Prompt >>
Search the data for "toNat". Return each matching line.

Exercise data >>
theorem xlatPage_iff (all : Bool) (va : VA) (k a : Nat) : xlatPage all va k a = true ↔ all = true ∨ a / 2 ^ (16 + k) = va.toNat / 2 ^ (16 + k) := by
  simp only [xlatPage, Bool.or_eq_true, beq_iff_eq]
theorem pageKeys_iff (asid : Asid) (va : VA) (z key : Nat) : pageKeys asid va (szBits z) key = true ↔
    key / 2 ^ 53 = asid.toNat ∧ key % 2 ^ 53 * 8 / 2 ^ (16 + szBits z) = va.toNat / 2 ^ (16 + szBits z) := by
  have hva := va.isLt
  rcases szBits_cases z with h | h | h <;> simp only [pageKeys, h, beq_iff_eq] <;> omega
theorem xlatKeys_iff (asid : Asid) (all : Bool) (va : VA) (z key : Nat) : xlatKeys asid all va (szBits z) key = true ↔
    key / 2 ^ 53 = asid.toNat ∧ (all = true ∨ key % 2 ^ 53 * 8 / 2 ^ (16 + szBits z) = va.toNat / 2 ^ (16 + szBits z)) := by
  cases all
  · simpa [xlatKeys] using pageKeys_iff asid va z key
  · simp [xlatKeys, asidKeys]
theorem State.mem_dropXlat {s : State} {asid : Asid} {all : Bool} {va : VA} {x : Tlb} (h : x ∈ (s.dropXlat asid (xlatTarget all va)).tlb) :
    x ∈ s.tlb ∧ ¬ (x.asid = asid ∧ (all = true ∨ (Pte.mk x.pte x.w0 x.w8).covers va = true)) := by
  obtain ⟨hx, hk⟩ := List.mem_filter.1 h
  refine ⟨hx, fun ⟨ha, hc⟩ => ?_⟩
  cases all with
  | true => simp [xlatTarget, ha] at hk
  | false => simp [xlatTarget, ha, hc.resolve_left Bool.false_ne_true] at hk

/-! ### The size of the page -/

theorem foldl_max_eq {l : List Nat} {z : Nat} (h : ∀ y ∈ l, y ≤ z) : ∀ a, a ≤ z → a = z ∨ z ∈ l → l.foldl max a = z := by
  induction l with
  | nil => exact fun a _ hz => hz.resolve_right List.not_mem_nil
  | cons y l ih =>
    intro a ha hz
    have hy := h y List.mem_cons_self
    refine ih (fun x hx => h x (List.mem_cons_of_mem _ hx)) (max a y) (Nat.max_le.2 ⟨ha, hy⟩) ?_
    rcases hz with rfl | hz
    · exact .inl (Nat.max_eq_left hy)
    · rcases List.mem_cons.1 hz with rfl | hz
      · exact .inl (Nat.max_eq_right ha)
      · exact .inr hz
theorem State.pageSize_eq {s : State} {asid : Asid} {va : VA} {z : Nat} (h : SizeAt s asid va z) : s.pageSize asid va = szBits z := by
  obtain ⟨hle, hz⟩ := h
  have hmem (y : Nat) : y ∈ ((s.tlb.filter fun t => t.asid == asid && (Pte.mk t.pte t.w0 t.w8).covers va).map fun t => (t.w0.extractLsb' 61 2).toNat) ++
      (match s.walk asid va with | some e => [e.sz] | none => []) ↔
      (∃ e, s.walk asid va = some e ∧ e.sz = y) ∨ ∃ x ∈ s.tlb, x.asid = asid ∧ (Pte.mk x.pte x.w0 x.w8).covers va = true ∧ (Pte.mk x.pte x.w0 x.w8).sz = y := by
    rw [List.mem_append, or_comm]
    refine or_congr ?_ ?_
    · cases s.walk asid va <;> simp [eq_comm]
    · simp [Pte.sz, and_assoc]
  exact congrArg szBits (foldl_max_eq (fun y hy => hle y ((hmem y).1 hy)) 0 (Nat.zero_le z) (hz.imp Eq.symm (hmem z).2))

/-! ### The invalidation completes -/

section
variable {s : State} {asid : Asid} {va : VA} {all : Bool} {k : Nat}

/-- No access of the identifier is under way, and no copy of it that writes memory. -/
def SettledFor (s : State) (asid : Asid) : Prop := (∀ f ∈ s.flights, f.asid ≠ asid) ∧
  ∀ c ∈ s.cmds, c.asid = asid → c.phase = .running → ∀ w ∈ c.writes, w.toMem = false
theorem SettledFor.settleAsid_eq (h : SettledFor s asid) : s.settleAsid asid = s := by
  obtain ⟨hf, hc⟩ := h
  have hflights : s.flights.filter (fun f => f.asid == asid) = [] := List.filter_eq_nil_iff.2 fun f hm => by simpa using hf f hm
  have hcmds : s.cmds.filter (fun c => c.asid == asid && c.phase == .running && c.writes.any CmdWrite.toMem) = [] :=
    List.filter_eq_nil_iff.2 fun c hm => by simpa [and_assoc] using hc c hm
  simp only [State.settleAsid, hflights, List.foldl_nil, hcmds]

Answer for the task >>
theorem xlatPage_iff (all : Bool) (va : VA) (k a : Nat) : xlatPage all va k a = true ↔ all = true ∨ a / 2 ^ (16 + k) = va.toNat / 2 ^ (16 + k) := by
    key / 2 ^ 53 = asid.toNat ∧ key % 2 ^ 53 * 8 / 2 ^ (16 + szBits z) = va.toNat / 2 ^ (16 + szBits z) := by
    key / 2 ^ 53 = asid.toNat ∧ (all = true ∨ key % 2 ^ 53 * 8 / 2 ^ (16 + szBits z) = va.toNat / 2 ^ (16 + szBits z)) := by
  have hmem (y : Nat) : y ∈ ((s.tlb.filter fun t => t.asid == asid && (Pte.mk t.pte t.w0 t.w8).covers va).map fun t => (t.w0.extractLsb' 61 2).toNat) ++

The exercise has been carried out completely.